Saturday, May 10, 2008

How To Help People In Burma

The basic outlines of the situation are laid out here. Tens of thousands of people have already died, and the ruling dictatorship (they're the ones who renamed the country Myanmar) believes that letting outside aidworkers care for the people would destabilize their rule and let outside organizations that don't like them gain a foothold in the country. So they're hardly permitting any aid in at all, and many thousands more people may die from the diseases that result when flooding mixes sewage and clean water. This is why dictatorship isn't the best form of government.
I've been communicating with a friend who works in an NGO in Vietnam, who knows a guy who works in Burma, to ask for aid advice. She writes:
I did get another brief email last night from this guy in-country, but the only thing of note that he really said was: "Things in Yangon are improving rapidly. Obviously that's not the case in the delta. But to be honest, here in the city, the recovery has been faster than in nola." 
Still, the situation in nola was so terrible that saying the recovery is faster than nola isn't saying much...also, the situation in the delta is the real disaster. He also says that "save the children seems to be the best organized INGO on the ground right now". But maybe the network of monks can deliver supplies in areas where save the children can't (?)
The aforementioned 'network of monks' is a group that MoveOn is directing people to, which I asked her about. In ordinary situations, I'd go through the big international NGOs which I'm familiar with. But the monks may be able to get aid into the country to the places where it's needed through their own networks of monasteries. Here's what MoveOn said in an email:
Humanitarian relief is urgently needed, but Burma's government could easily delay, divert or misuse any aid. Today the International Burmese Monks Organization, including many leaders of the democracy protests last fall, launched a new effort to provide relief through Burma's powerful grass roots network of monasteries--the most trusted institutions in the country and currently the only source of housing and support in many devastated communities. 
Giving to the monks is a smart, fast way to get aid directly to Burma's people. Governments and international aid organizations are important, but face challenges--they may not be allowed into Burma, or they may be forced to provide aid according to the junta's rules. And most will have to spend large amounts of money just setting up operations in the country. The monks are already on the front lines of the aid effort--housing, feeding, and supporting the victims of the cyclone since the day it struck. The International Burmese Monks Organization will send money directly to each monastery through their own networks, bypassing regime controls.

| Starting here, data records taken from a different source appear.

-- ==== Sys2Proof/Machine/LaneRed.lean ====
section
/-! DEFINITION. Lane redundancy and the referee: reports, epochs, decisions, joining and the return of lane A (chapter 11). -/

namespace Sys2Proof.Machine

/-- Redundancy fields of lane l changed. -/
def State.modRed (s : State) (l : LaneId) (f : RedLN → RedLN) : State := s.modLN l fun x => { x with red := f x.red }

/-- The standby: a started lane that does not hold the token while the other does. -/
def State.standby (s : State) (l : LaneId) : Bool := s.ref.token && s.ref.owner != l && (s.lane l).ln.on

/-- The sync link carries epochs to lane l. -/
def State.linked (s : State) (l : LaneId) : Bool :=
  s.standby l && s.linkUp l

/-- The heartbeat of lane l is lost (R330). -/
def Referee.isLost (r : Referee) (l : LaneId) : Bool := r.lost.getLsbD (laneNum l)
def Referee.setLost (r : Referee) (l : LaneId) (b : Bool) : Referee :=
  let m := BitVec.ofNat 2 (2 ^ laneNum l)
  { r with lost := if b then r.lost ||| m else r.lost &&& ~~~m }

/-- The role of lane l as the referee knows it. -/
def Referee.role (r : Referee) : LaneId → Role
  | .a => r.rolea
  | .b => r.roleb

/-- The count of clean epochs starts anew when lane A is concerned (R343). -/
def State.unclean (s : State) (l : LaneId) : State := if l = .a then s.modRef fun r => { r with clean := 0 } else s

/-! ### Reports (R329, R330, R342) -/

/-- The down records and the service window of a frame, without its header (R329). -/
def downPart (r : Nat) (f : List Byte) : List Byte :=
  match hdrOf r f with
  | some h => slice f 8 (16 * h.nb + if h.svc then 70 else 0)
  | none => []

/-- BUILT: the enabled rings for which the lane has built a frame. -/
def Lane.builtMask (x : Lane) : BitVec 4 :=
  BitVec.ofNat 4 (maskOf ((List.range 4).map fun r => x.img.ringen r && (x.ring r).built.isSome))

/-- FCRC over the frames in BUILT, in order from GA to GD. -/
def Lane.frameCrc (x : Lane) : Word :=
  crc32c ((List.range 4).flatMap fun r =>
    if x.builtMask.getLsbD r then downPart r ((x.ring r).built.getD []) else [])

/-- The present tick is a quiet tick for lane l (R342). -/
def State.quiet (s : State) (l : LaneId) : Bool :=
  let x := s.lane l
  (List.range 24).all (fun n => !x.hasAxis n ||
      (let a := (x.axis n).cur
       a.prof.phase == .idle && a.hall.still && a.obs.ostate != .braking && a.obs.ostate != .relief)) &&
    (List.range 12).all (fun d => !(x.dcfg d).defd || !(x.dway d).cur.waitg) &&
    !s.commitDue && decide (80 ≤ x.ln.rpt.same)

/-- Bits [15:0] of IMGCRC; 0 where no stream runs. -/
def Lane.imgLow (x : Lane) : BitVec 16 := if x.running then x.img.crc.setWidth 16 else 0

/-- The report of lane l (R329). -/
def State.makeReport (s : State) (l : LaneId) : LaneReport :=
  let x := s.lane l
  { here := true, tick := s.tick, built := x.builtMask, fcrc := x.frameCrc, role := x.ln.role, degr := x.ln.hlth.degr,
    quiet := s.quiet l, img := x.imgLow }

/-- The two reports of this tick are compared (R330): mismatches of a standby in SYNC count in a row and clear REVPEND (R343);
a joining lane's clean ticks count too (R341). -/
def State.compare (s : State) : State :=
  let o := s.ref.owner
  let a := s.ref.report o
  let b := s.ref.report o.other
  if !s.ref.token || !a.here || !b.here || a.tick != s.tick || b.tick != s.tick then s
  else
    let differs := a.built == b.built && a.fcrc != b.fcrc
    let mis := differs && b.role == .sync && !s.ref.divtest
    let s := s.modRef fun r => { r with
      mism := if mis then r.mism + 1 else 0
      revpend := r.revpend && !mis
      clean := if mis then 0 else r.clean }
    s.modRed o.other fun x => if x.jstate = 4 then { x with clean := if differs then 0 else x.clean + 1 } else x

/-! ### Epochs (R323 to R327) -/

/-- The accepted blocks of a lane. -/
def Lane.blocks (x : Lane) : Blocks :=
  { axes := x.ln.axes.map Axis.block, dways := x.ln.dways.map Dway.block, slalom := x.ln.slalomBlock
    hyps := x.ln.hyps.map fun v => v.map fun h => { h with work := none } }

Says my friend, "I would imagine this claim about established networks of monks is true, though I'm not sure how one would be able to really verify it..." If anybody knows anything else about these monks, please do tell. They're firmly opposed to the military dictatorship, and have staged protests against it, so if you're looking for people who are likely to bring aid into the country without government approval, they're probably the people to turn to. I'm thinking that I'll be donating through them and Save The Children, unless someone can tell me about a better way.

Monday, May 05, 2008

When Politics Gets Weird

I'm so inured to the idea of my fellow voters stupidly falling for everything that I often find myself kind of happily confused when some transparently cynical ploy fails. This has happened only a few times on major (non) issues that I remember -- the Clinton impeachment and the Terri Schiavo episode are the major ones.

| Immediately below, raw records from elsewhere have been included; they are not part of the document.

/-- The axes whose result of this tick has not been merged have missed their deadline (R39, R458). -/
def State.judgeMisses (s : State) (l : LaneId) : State :=
  let x := s.lane l
  let gone := (ctxsUp x.img.ctxs).filter fun r =>
    r.typ == 1 && x.hasAxis r.index && !x.ln.sched.onTime.contains r.ctx
  gone.foldl (fun s r => (((s.lane l).bladeOf r.ctx).foldl (fun s u => s.queueCheck l u) s).axisMiss l r.index) s

/-- What the host sees of the hypotheses and the cycles after the merge (R148, R206, R442); a cycle that ended in it leaves its
record. -/
def State.afterMerge (s : State) (l : LaneId) : State :=
  let t := s.tick
  let s := s.modLane l fun x => { x with ln := { x.ln with
    hyps := x.ln.hyps.mapFinIdx fun n v _ => v.map fun h => h.show (x.acfg n) t } }
  let s := s.modLane l fun x => { x with ln := { x.ln with
    ledg := { x.ln.ledg with cycles := x.ln.ledg.cycles.mapFinIdx fun d c _ => c.map (x.cycleTick d t) }
    axes := x.ln.axes.map fun a => { a with cur := { a.cur with out := {} } } } }
  (List.range 12).foldl (fun s d => s.cycleClose l d) s

/-- The merge of lane l (R118, R121, R327, R337): a standby with the sync link merges by the header where it has come; one
that has none, or no link, merges its own set, in an extrapolated tick. -/
def State.mergeLane (s : State) (l : LaneId) (header : Bool) : State :=
  let s := s.modSched l fun q => { q with merged := [], onTime := [], carried := [], window := false }
  if s.linked l then
    match (s.lane l).ln.red.mergeSeg with
    | some h => if header then s.mergeBy l h else (s.extrapolate l).mergeOwn l
    | none => (s.extrapolate l).mergeOwn l
  else if s.standby l then (s.extrapolate l).mergeOwn l
  else s.mergeOwn l

/-- MERGE_CUTOFF in lane l, once a tick: the results that have arrived are accepted, misses are counted, the shed step is
judged, and class C is queued. -/
def State.merge (s : State) (l : LaneId) (m : MergeMeas) : State :=
  let s := (s.within l 1800).mxFall
  if !(s.lane l).ln.sched.window || !(s.lane l).ln.on then s
  else if !(s.lane l).running || (s.lane l).ln.pwr.layover then s.modSched l fun q => { q with merged := [], window := false }
  else
    let s := s.mergeLane l m.header
    let s := (s.judgeMisses l).countLate l
    let s := (s.afterMerge l).shedJudge l m
    let s := if s.owns l then s.makeEpoch l else s
    let t := s.tick
    s.modLane l fun x => (x.queueC t).preemptAll l t .c [.g, .s, .l, .p]

/-- MERGE_CUTOFF (R118). -/
def execMergeCutoff (l : LaneId) (m : MergeMeas) (s : State) : Host.Outcome State Fault Refusal :=
  .next (if s.lines.inReset then s else s.merge l m)

/-! ### The start gate (R31, R32, R36) -/

/-- The tick that ends is counted for a lane: a third tick in a row with a missed deadline degrades it (R39, R467), and a task
of class G that is not finished speaks for a raise (R123). -/
def State.endTick (s : State) (l : LaneId) : State :=
  if !(s.lane l).ln.on then s else
  let q := (s.lane l).ln.sched
  let open' := q.tasks.any fun t => t.cls == .g && t.arrived?.isNone
  let run := if q.missNow then (s.lane l).ln.mod.missRun + 1 else 0
  let s := s.modLN l fun x => { x with
    mod := { x.mod with missRun := run }
    hlth := { x.hlth with calm := if q.missNow then 0 else x.hlth.calm + 1 }
    red := { x.red with extrap := x.red.exNow }
    sched := { x.sched with missNow := false, gLate := x.sched.gLate || open' } }
  if 3 ≤ run then s.degrade l 1 else s

/-- The next start gate's timebase value: every 25 µs (R31, R32). -/
def nextGate (now : Time) : Time := BitVec.ofNat 64 ((now.toNat / 2500 + 1) * 2500)

/-- Time goes on to the next start gate, which reaches every island (R32, R33). -/
def State.advance (s : State) : State :=
  let g := nextGate s.lines.now
  let s := s.modLines fun x => { x with now := g, gate := g }
  s.modLanes fun x => if !x.ln.on then x else { x with ln := { x.ln with
    islands := x.ln.islands.mapFinIdx fun i v _ => v.gate i g } }

/-- What is left of the blocks that class B was computing is dropped (R117), and a new gate judges commands by the configuration
that it finds (R178). -/
def LaneLN.dropWork (x : LaneLN) : LaneLN :=
  { x with
    axes := x.axes.map fun a => { a with work := none, cmd := { a.cmd with prevCfg := none } }
    dways := x.dways.map fun d => { d with work := none }
    slalomWork := none }

/-- The context of a hypothesis has a task that has not delivered. -/
def Lane.stageOut (x : Lane) (n h : Nat) : Bool :=
  x.ln.sched.tasks.any fun t => t.cls == .s && t.arrived?.isNone && (x.img.ctx t.ctx).any fun r => r.index == n && r.hyp == h

/-- The hypotheses of axis n at this gate (R190, R195, R197). One that shedding drops is counted, and reads 0. -/
def State.hypGate (s : State) (l : LaneId) (n : Nat) : State :=
  if !(s.lane l).hasAxis n then s
  else
    let k := hypkeep (s.lane l).ln.sched.step
    (List.range 4).foldl (fun s h =>
      let x := s.lane l
      let c := x.acfg n
      let y := x.hyp n h
      if !kept c k h then
        let s := s.modLN l fun z => z.modHyp n h fun y => { y.squash with hq := false }
        let s := s.modAxis l n (·.both fun a => { a with
          fit := vmod a.fit h fun _ => false
          res := vmod a.res h fun _ => 0 })
        if y.hasPass then s.modLN l (·.countSquash n 1 y.faults) else s
      else
        let s := if 0 < y.lostFaults then s.modLN l (·.countSquash n 0 y.lostFaults) else s
        if x.stageOut n h then s.modHyp l n h Hyp.renew
        else s.modHyp l n h fun y => y.gate c (x.axis n).cur h s.tick true) s

/-- The tasks of a lane at this gate: the step decided in the last tick applies (R124), stages and tasks are queued, and a
waiting task of class B, S or L may take a Blade from a class that it displaces (R103, R108, R115). -/
def State.schedGate (s : State) (l : LaneId) : State :=
  let step := if s.linked l then (s.lane l.other).ln.sched.nextStep else (s.lane l).ln.sched.nextStep
  let s := s.modSched l fun q => { q with step := step, nextStep := step, window := true }
  let s := if (s.lane l).ln.pwr.layover then s else (List.range 24).foldl (fun s n => s.hypGate l n) s
  let t := s.tick
  s.modLane l fun x =>
    (((x.queueGate t).preemptAll l t .b [.g, .s, .l, .p]).preemptAll l t .s [.l, .p]).preemptAll l t .l [.p]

It's too early to be confident, but I'm hoping that maybe the gas tax mess will be another episode of this kind. If the relevant points can be gotten into circulation -- the oil companies eat up more than half of the tax cut, and this is a dumb short-term fix that does nothing to address the deeper problem -- it's possible that a political debate will actually be won by educating people so they come to have the right views on policy. Weird.

Sunday, May 04, 2008

Good neighbor noises

I've been living in a rented room in an old mansion for the last couple years, and the guy whose room is next to the bathroom often plays excellent music quite loudly. This is a very good thing. The more Sleater-Kinney I can squeeze into my life, the better I'll be living.

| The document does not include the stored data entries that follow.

/-- POWER_ON_RESET, MODULE_RESET, SUPPLY_LOW, SUPPLY_GOOD, RESET_RELEASE, LANE_RESET, LRST, STEWARD_WATCHDOG, LANE_START,
HBUSY_RESET_END. (17_power_clocks_reset.md, 01_door_cycle_architecture.md, 16_health_selftest.md; R16, R385, R395,
R401, R458, R466, R473, R474, R478, R481 to R484; the fields of class - keep their content, log entry 8) -/
def Obligations.ResetsReturnTheFieldsOfTheirClass : Prop :=
  ∀ s : State,
    let up := fun v : Nat => if v < 0xFF then v + 1 else 0xFF
    let held := s.lines.inReset = true ∧ s.lines.po = true
    let wasReset := fun (t : State) (po : Bool) (cause : Nat) =>
      t.part = s.part ∧ t.pending = s.pending ∧ t.lines.inReset = true ∧ t.lines.po = po ∧ t.ref = {} ∧
      t.port = { busyReset := true, hmiso := none } ∧ t.pwr = { slewing := !po && s.pwr.slewing } ∧ t.hattn = false ∧
      (po = true → t.lines = { low := t.lines.low, plugLevel := s.lines.plugLevel, plugGood := s.lines.plugGood }) ∧
      (po = false → t.lines = { s.lines with
        inReset := true, po := false, mx := Vector.replicate 8 false, phyRst := Vector.replicate 2 true }) ∧
      (∀ l : LaneId, let x := s.lane l
        let y := t.lane l
        y.ln = {} ∧ y.st = {} ∧ y.mr = {} ∧ y.tbhi = (if po then 0 else x.tbhi) ∧
        y.keep = { x.keep with lcause := 1, lcount := up x.keep.lcount }) ∧
      t.keep = { s.keep with mcause := cause, mcount := up s.keep.mcount } ∧ t.sc = { chk := s.keep.inLast } ∧
      (∀ o : Fin 6, (vget t.sc.outs {} o).hon = false ∧ (vget t.sc.outs {} o).lon = false) ∧
      (∀ k : Fin 32, t.pd.ch k = { clamped := (s.pd.ch k).clamped || (s.pd.ch k).onNow }) ∧
      ∀ r : Fin 4, (t.hw r).line = [] ∧ (t.hw r).repNow = false ∧ (t.hw r).last = none ∧ (t.hw r).bricks = (s.hw r).bricks
    let laneGone := fun (t : State) (l : LaneId) (cause : Nat) =>
      let x := s.lane l
      let y := t.lane l
      let o := (s.lane l.other).ln.strm
      let aborts := s.owns l = true ∧ s.port.busyLoad = true ∧ ¬(o.st = .building ∧ o.built = false)
      y.ln = { offAt := s.lines.now } ∧ y.st = {} ∧ y.mr = x.mr ∧ y.tbhi = x.tbhi ∧
      (aborts → t.port.busyLoad = false ∧ (t.lane l.other).ln.strm.done = true ∧ (t.lane l.other).ln.strm.code = 0x10) ∧
      (¬aborts → t.port.busyLoad = s.port.busyLoad) ∧
      y.keep = { x.keep with lcause := cause, lcount := up x.keep.lcount } ∧ t.ref.role l = .starting ∧
      t.ref.token = s.ref.token ∧ t.ref.owner = s.ref.owner ∧ t.port.busyReset = true ∧ t.port.hmiso = s.port.hmiso ∧
      (t.lane l.other).keep = (s.lane l.other).keep ∧ (t.lane l.other).st = (s.lane l.other).st ∧
      (t.lane l.other).ln.axes = (s.lane l.other).ln.axes ∧ (t.lane l.other).ln.dways = (s.lane l.other).ln.dways ∧
      t.sc = s.sc ∧ t.pd = s.pd ∧ t.rings = s.rings ∧ t.keep = s.keep ∧
      t.lines = { s.lines with busyAt := s.lines.now } ∧ t.pwr = s.pwr ∧
      (l = .a → t.ref.lapass = false ∧ t.ref.revpend = false ∧ t.ref.clean = 0)
    (∀ n : Nat, ∃ t, exec (.powerOnReset n) s = .next t ∧ (n < 100 ∨ held → t = s) ∧
      (100 ≤ n → ¬held → wasReset t true 2 ∧ t.lines.low = s.lines.low)) ∧
    (∀ n : Nat, ∃ t, exec (.moduleReset n) s = .next t ∧ (n < 100 ∨ s.lines.inReset = true → t = s) ∧
      (100 ≤ n → s.lines.inReset = false → wasReset t false 3)) ∧
    (∀ (rail : Rail) (v : Byte), ∃ t, exec (.supplyLow rail v) s = .next t ∧
      let bad := (rail = .vmain ∧ v.toNat < 180) ∨ (rail ≠ .vmain ∧ v.toNat < 150)
      (¬bad → t = s) ∧
      (bad → t.lines.low.contains rail = true ∧ (∀ q : Rail, q ≠ rail → t.lines.low.contains q = s.lines.low.contains q)) ∧
      (bad → held → t = { s with lines := { s.lines with low := t.lines.low } }) ∧ (bad → ¬held → wasReset t true 1)) ∧
    (∀ (rail : Rail) (v : Byte), ∃ t, exec (.supplyGood rail v) s = .next t ∧ onlyLines s t ∧
      let good := (rail = .vmain ∧ 184 < v.toNat) ∨ (rail ≠ .vmain ∧ 153 < v.toNat)
      t.lines.low = (if good then s.lines.low.filter (fun q => q != rail) else s.lines.low) ∧
          t.lines.inReset = s.lines.inReset ∧ t.lines.now = s.lines.now ∧
      (rail = .vmain → t.lines.vmain = v.toNat ∧ t.lines.vio = s.lines.vio ∧ t.lines.vsafe = s.lines.vsafe) ∧
      (rail = .vio → t.lines.vio = v.toNat ∧ t.lines.vmain = s.lines.vmain ∧ t.lines.vsafe = s.lines.vsafe) ∧
      (rail = .vsafe → t.lines.vsafe = v.toNat ∧ t.lines.vmain = s.lines.vmain ∧ t.lines.vio = s.lines.vio)) ∧
    (∀ (rqLow : Bool) (ms : Nat), ∃ t, exec (.resetRelease rqLow ms) s = .next t ∧
      let due := s.lines.inReset = true ∧ s.lines.low = [] ∧ (s.lines.po = true → 10 ≤ ms)
      (¬due → t = s) ∧
      (due → t.lines = { s.lines with
          inReset := false
          po := false
          freeAt := s.lines.now
          busyAt := s.lines.now } ∧ t.sc.scrun = true ∧ t.sc.refrun = true ∧
        t.keep.scno = s.keep.scno + 1 ∧ t.ref = s.ref ∧ t.port = s.port ∧ t.pd = s.pd ∧ t.rings = s.rings ∧
        t.pwr = { s.pwr with rqfailc := s.pwr.rqfailc || rqLow } ∧
        ∀ l : LaneId, (t.lane l).st = (s.lane l).st ∧ (t.lane l).mr = (s.lane l).mr ∧
          (t.lane l).keep.mem = (s.lane l).keep.mem ∧ (t.lane l).ln.on = (s.lane l).ln.on ∧
          (rqLow = true → (t.lane l).ln.host.attn.getLsbD 16 = true) ∧
          (vget (t.lane l).keep.boxes {} 2).full = false ∧ (vget (t.lane l).keep.boxes {} 6).full = false)) ∧
    (∃ t, exec .hbusyResetEnd s = .next t ∧
      let waits := fun l : LaneId => (s.lane l).ln.on = false ∧ (s.lane l).keep.lcause ≠ 1
      let due := s.lines.inReset = false ∧ ¬waits .a ∧ ¬waits .b ∧ 200000 ≤ (s.lines.now - s.lines.busyAt).toNat
      t = if due then { s with port := { s.port with busyReset := false } } else s) ∧
    ∀ l : LaneId,
      let x := s.lane l
      (∀ why : LaneCause, ∃ t, exec (.laneReset l why) s = .next t ∧ (s.lines.inReset = true → t = s) ∧
        (s.lines.inReset = false → (why = .module → laneGone t l 1) ∧ (why = .watchdog → laneGone t l 2) ∧
          (why = .host → laneGone t l 3) ∧ (why = .referee → laneGone t l 4))) ∧
      (∀ ms : Nat, ∃ t, exec (.stewardWatchdog l ms) s = .next t ∧
        let due := s.lines.inReset = false ∧ x.ln.on = true ∧ 10 ≤ ms
        (¬due → t = s) ∧ (due → laneGone t l 2)) ∧
      (∀ mask : BitVec 2, ∃ t, exec (.lrst l mask) s = .next t ∧
        let due := s.lines.inReset = false ∧ x.ln.on = true
        let y := (t.lane l).ln
        (¬due ∨ mask = 0 → t = s) ∧ (due → mask = 1 → laneGone t .a 3) ∧ (due → mask = 2 → laneGone t .b 3) ∧
        (due → mask = 3 → y.pwr = { x.ln.pwr with ctlrej := true } ∧ y.host.attn = x.ln.host.attn ||| 0x10000 ∧
          t.modLN l (fun z => { z with pwr := x.ln.pwr, host := x.ln.host }) = s)) ∧
      (∃ t, exec (.laneStart l) s = .next t ∧
        let since := if x.keep.lcause = 1 then s.lines.freeAt else x.ln.offAt
        let due := s.lines.inReset = false ∧ x.ln.on = false ∧ 10000 ≤ (s.lines.now - since).toNat
        let others := fun t : State => let o := (s.lane l.other).ln.host
          (t.modLN l.other fun x => { x with host := o }).lane l.other = s.lane l.other ∧
            (t.lane l.other).ln.host = { o with attn := (t.lane l.other).ln.host.attn }
        let y := t.lane l
        (¬due → t = s) ∧
        (due → t.lines = (if x.keep.lcause = 1 then s.lines else { s.lines with busyAt := s.lines.now }) ∧
            y.ln.on = true ∧ y.ln.host.swrun = true ∧ y.keep.swno = x.keep.swno + 1 ∧ y.keep.mem = x.keep.mem ∧
          others t ∧ y.ln.hlth.lasterr = laneUnit l ∧ t.ref.token = s.ref.token ∧
          (x.ln.hlth.queue.length < 64 → y.ln.hlth.queue.contains (laneUnit l) = true ∨
            (y.ln.hlth.cur.any fun c => c.2 == laneUnit l) = true) ∧
          ((x.keep.retired.any fun u => unitType u.1 == 4) = true → y.ln.hlth.degr = true ∧
              y.ln.hlth.causes.contains 5 = true) ∧
          (((List.range 16).any fun b => (vget x.keep.banks {} b).short) = true →
            y.ln.hlth.degr = true ∧ y.ln.hlth.causes.contains 3 = true)))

Future AOC for Texas job candidates

Aidan McGlynn points out that with the hiring of Anna-Sara Malmgren, who sang in "What Would Jesus Buy?", Texas is positioned to move to the top of the Leiter Reports' specialty rankings for people with imdb pages who do epistemology. Our department chair (and my dissertation co-chair!) is David Sosa, who probably had the best segment of Waking Life, explaining to the people why quantum indeterminacy doesn't save free will.

Saturday, May 03, 2008

UT Methodology Workshop

I'll be reporting for duty at NUS on July 1, so I'll have to miss this (as well as Netroots Nation). But you don't have to!
The UT-Austin philosophy department is pleased to announce a week-long graduate student workshop on philosophical methodology, August 12 – August 16.

Possible workshop subtopics include (but are not limited to) intuition, conceptual analysis, reflective equilibrium, reduction, and ontological commitment.

Already confirmed speakers include Julia Driver (Dartmouth), Marc Moffett (Wyoming), Roy Sorensen (Dartmouth), Ernest Sosa (Rutgers), and a number of UT faculty.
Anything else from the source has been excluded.